*** Opening of Material for this exercise ***
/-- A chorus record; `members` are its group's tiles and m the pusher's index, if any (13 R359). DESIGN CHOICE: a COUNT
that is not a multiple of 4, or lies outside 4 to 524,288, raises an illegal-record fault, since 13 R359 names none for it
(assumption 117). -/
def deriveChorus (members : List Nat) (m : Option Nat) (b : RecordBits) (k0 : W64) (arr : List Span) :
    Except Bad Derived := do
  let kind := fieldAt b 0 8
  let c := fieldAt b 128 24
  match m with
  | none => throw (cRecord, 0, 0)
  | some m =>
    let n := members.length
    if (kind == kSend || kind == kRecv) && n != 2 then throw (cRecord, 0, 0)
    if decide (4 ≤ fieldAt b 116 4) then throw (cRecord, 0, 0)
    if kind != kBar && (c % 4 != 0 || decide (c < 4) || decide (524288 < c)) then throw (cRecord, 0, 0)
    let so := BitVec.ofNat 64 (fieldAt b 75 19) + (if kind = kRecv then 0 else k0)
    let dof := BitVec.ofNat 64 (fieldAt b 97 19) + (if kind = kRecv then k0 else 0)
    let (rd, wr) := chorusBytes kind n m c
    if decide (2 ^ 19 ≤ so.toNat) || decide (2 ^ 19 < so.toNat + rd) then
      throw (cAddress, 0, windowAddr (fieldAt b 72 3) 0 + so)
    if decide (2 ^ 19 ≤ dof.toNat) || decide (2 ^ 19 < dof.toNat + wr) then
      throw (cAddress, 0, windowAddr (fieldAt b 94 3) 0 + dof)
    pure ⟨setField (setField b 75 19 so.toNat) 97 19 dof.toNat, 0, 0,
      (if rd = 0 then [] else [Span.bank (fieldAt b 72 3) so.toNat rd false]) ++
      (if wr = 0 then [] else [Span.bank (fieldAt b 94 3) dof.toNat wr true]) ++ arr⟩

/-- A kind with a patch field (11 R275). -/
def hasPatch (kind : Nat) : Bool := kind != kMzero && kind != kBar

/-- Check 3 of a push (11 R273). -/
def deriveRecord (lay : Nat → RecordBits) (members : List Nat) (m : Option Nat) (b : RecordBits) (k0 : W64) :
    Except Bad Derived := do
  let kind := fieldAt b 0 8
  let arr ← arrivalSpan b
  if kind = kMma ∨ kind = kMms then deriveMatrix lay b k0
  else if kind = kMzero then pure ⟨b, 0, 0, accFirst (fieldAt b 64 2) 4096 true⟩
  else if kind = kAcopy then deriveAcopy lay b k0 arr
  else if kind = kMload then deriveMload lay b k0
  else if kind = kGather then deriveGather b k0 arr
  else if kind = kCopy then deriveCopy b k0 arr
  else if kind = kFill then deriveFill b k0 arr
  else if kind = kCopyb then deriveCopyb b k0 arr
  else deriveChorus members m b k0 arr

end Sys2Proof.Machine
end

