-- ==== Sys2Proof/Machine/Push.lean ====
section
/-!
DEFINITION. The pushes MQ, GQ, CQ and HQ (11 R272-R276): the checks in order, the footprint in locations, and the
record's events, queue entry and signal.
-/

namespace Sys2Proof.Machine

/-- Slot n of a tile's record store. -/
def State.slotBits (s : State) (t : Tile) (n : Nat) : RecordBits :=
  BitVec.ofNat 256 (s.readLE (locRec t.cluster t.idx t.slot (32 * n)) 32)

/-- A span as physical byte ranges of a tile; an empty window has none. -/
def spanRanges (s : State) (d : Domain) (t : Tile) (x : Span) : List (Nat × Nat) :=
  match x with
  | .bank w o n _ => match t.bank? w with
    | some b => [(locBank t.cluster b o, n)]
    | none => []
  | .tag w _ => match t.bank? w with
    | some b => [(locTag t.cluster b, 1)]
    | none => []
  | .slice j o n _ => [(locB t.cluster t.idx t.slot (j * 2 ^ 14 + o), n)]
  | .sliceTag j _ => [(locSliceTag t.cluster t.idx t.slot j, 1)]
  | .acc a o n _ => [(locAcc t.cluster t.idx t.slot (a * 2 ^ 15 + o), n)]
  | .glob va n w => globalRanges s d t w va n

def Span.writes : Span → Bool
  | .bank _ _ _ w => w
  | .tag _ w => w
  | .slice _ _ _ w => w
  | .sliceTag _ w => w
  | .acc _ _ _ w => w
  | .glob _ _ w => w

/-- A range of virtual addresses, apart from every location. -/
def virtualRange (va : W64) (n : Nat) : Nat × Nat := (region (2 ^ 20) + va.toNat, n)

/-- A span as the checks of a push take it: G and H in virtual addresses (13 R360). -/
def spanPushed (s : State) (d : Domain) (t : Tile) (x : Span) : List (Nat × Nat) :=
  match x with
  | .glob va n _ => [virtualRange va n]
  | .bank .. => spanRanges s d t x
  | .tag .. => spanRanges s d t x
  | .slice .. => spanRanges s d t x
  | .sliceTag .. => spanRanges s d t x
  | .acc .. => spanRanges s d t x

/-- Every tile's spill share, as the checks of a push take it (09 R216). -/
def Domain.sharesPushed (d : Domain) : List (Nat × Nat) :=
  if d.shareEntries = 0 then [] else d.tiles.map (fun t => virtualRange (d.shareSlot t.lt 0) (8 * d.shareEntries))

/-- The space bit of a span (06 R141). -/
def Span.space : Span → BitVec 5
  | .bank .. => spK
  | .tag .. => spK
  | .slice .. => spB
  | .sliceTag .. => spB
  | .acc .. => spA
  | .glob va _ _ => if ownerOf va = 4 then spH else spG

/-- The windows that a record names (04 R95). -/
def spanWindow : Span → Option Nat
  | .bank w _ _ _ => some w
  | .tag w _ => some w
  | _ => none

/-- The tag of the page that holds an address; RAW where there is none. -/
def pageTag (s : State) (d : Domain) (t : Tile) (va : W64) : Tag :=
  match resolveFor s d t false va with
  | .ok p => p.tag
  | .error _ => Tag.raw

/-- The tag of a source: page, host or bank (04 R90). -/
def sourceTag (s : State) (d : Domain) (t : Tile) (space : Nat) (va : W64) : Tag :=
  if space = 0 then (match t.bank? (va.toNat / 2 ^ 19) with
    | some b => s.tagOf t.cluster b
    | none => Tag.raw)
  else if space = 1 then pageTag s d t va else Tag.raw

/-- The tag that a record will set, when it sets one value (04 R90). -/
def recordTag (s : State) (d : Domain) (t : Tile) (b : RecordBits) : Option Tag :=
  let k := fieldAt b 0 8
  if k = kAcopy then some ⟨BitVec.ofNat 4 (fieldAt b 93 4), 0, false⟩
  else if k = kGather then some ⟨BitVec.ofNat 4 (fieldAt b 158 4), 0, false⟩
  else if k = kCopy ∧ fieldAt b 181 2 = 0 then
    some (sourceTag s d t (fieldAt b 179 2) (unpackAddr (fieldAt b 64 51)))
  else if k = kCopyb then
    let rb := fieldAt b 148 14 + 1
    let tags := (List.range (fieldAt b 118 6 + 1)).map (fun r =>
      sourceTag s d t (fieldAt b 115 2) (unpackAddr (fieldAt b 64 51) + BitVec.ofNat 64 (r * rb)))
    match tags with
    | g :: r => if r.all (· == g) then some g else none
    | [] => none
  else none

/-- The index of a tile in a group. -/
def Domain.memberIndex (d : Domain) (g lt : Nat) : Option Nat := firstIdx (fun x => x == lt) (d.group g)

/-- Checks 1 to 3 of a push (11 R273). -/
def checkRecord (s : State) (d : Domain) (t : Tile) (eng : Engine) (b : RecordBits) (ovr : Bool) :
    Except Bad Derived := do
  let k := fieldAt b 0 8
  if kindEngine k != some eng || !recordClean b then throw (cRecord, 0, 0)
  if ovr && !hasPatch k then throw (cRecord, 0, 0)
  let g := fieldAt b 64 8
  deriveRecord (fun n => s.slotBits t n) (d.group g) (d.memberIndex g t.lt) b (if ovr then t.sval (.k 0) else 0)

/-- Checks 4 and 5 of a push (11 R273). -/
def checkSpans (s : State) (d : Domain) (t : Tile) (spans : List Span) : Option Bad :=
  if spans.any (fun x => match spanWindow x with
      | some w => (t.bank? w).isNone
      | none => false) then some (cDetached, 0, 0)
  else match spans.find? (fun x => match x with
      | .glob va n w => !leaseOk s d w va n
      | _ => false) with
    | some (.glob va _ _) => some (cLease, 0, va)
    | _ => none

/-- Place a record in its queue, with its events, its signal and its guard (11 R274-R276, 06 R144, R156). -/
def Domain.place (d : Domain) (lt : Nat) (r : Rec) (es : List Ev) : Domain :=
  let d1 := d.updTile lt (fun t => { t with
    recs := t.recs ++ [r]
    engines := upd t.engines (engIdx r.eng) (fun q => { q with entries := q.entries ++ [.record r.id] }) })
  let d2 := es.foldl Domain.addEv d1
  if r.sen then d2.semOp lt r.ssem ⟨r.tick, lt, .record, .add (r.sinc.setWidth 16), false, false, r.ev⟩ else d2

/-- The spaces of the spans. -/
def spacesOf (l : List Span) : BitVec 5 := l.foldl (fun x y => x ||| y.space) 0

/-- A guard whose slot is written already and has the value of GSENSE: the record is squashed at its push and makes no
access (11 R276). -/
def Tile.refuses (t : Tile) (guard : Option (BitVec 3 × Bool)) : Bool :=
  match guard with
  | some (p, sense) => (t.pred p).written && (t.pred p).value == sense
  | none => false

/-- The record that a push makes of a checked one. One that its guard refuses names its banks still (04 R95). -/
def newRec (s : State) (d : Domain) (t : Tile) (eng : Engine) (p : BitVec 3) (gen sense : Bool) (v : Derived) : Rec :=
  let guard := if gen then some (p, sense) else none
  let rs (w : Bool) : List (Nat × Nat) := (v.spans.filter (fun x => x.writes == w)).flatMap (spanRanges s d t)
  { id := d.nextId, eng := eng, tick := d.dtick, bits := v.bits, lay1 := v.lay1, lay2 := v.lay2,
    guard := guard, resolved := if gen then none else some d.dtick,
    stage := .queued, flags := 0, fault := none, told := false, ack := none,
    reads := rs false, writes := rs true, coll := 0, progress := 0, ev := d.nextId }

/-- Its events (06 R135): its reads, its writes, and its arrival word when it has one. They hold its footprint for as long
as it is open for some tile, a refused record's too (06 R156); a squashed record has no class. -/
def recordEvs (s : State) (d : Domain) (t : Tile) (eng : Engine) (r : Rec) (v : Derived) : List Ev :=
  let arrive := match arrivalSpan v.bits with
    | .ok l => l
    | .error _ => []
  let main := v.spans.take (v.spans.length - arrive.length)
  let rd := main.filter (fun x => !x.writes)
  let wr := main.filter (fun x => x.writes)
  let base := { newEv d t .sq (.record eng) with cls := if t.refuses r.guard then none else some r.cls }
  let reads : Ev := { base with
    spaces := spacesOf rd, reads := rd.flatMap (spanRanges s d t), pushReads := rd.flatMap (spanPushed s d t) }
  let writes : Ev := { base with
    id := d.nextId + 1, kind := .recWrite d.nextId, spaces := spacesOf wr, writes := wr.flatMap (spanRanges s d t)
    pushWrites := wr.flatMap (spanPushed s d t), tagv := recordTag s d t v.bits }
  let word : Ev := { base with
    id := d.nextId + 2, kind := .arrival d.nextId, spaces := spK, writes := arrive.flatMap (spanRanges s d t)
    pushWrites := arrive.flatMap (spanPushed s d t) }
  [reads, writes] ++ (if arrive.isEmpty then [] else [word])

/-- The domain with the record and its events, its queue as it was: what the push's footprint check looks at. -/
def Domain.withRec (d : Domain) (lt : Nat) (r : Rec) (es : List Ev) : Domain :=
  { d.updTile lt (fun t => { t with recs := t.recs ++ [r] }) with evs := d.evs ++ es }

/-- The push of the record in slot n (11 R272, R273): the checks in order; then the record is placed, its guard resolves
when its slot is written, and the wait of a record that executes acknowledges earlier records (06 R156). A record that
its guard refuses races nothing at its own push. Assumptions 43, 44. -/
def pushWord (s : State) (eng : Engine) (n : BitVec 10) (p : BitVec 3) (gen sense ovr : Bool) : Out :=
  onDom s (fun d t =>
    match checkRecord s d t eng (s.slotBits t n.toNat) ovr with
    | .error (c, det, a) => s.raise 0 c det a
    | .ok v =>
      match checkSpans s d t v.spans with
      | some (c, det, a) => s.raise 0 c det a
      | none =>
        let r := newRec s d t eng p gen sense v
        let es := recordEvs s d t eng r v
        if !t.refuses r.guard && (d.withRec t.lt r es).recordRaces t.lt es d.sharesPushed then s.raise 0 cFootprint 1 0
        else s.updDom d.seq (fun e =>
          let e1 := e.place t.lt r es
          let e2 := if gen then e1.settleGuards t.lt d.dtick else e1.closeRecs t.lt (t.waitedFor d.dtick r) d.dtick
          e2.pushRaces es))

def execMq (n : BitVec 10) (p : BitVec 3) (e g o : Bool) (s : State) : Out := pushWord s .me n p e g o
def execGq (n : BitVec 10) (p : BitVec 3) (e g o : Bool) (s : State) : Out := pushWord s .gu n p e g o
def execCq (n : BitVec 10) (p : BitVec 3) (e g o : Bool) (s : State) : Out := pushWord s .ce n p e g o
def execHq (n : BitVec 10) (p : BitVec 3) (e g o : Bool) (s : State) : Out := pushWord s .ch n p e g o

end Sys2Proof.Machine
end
*** Close of Material for this exercise ***
About this task: Output only an exact transcription of the lines above from the one with "let r := newRec" up to and including the one with "def execMq (n".

Solved problem:
        let r := newRec s d t eng p gen sense v
        let es := recordEvs s d t eng r v
        if !t.refuses r.guard && (d.withRec t.lt r es).recordRaces t.lt es d.sharesPushed then s.raise 0 cFootprint 1 0
        else s.updDom d.seq (fun e =>
          let e1 := e.place t.lt r es
          let e2 := if gen then e1.settleGuards t.lt d.dtick else e1.closeRecs t.lt (t.waitedFor d.dtick r) d.dtick
          e2.pushRaces es))

def execMq (n : BitVec 10) (p : BitVec 3) (e g o : Bool) (s : State) : Out := pushWord s .me n p e g o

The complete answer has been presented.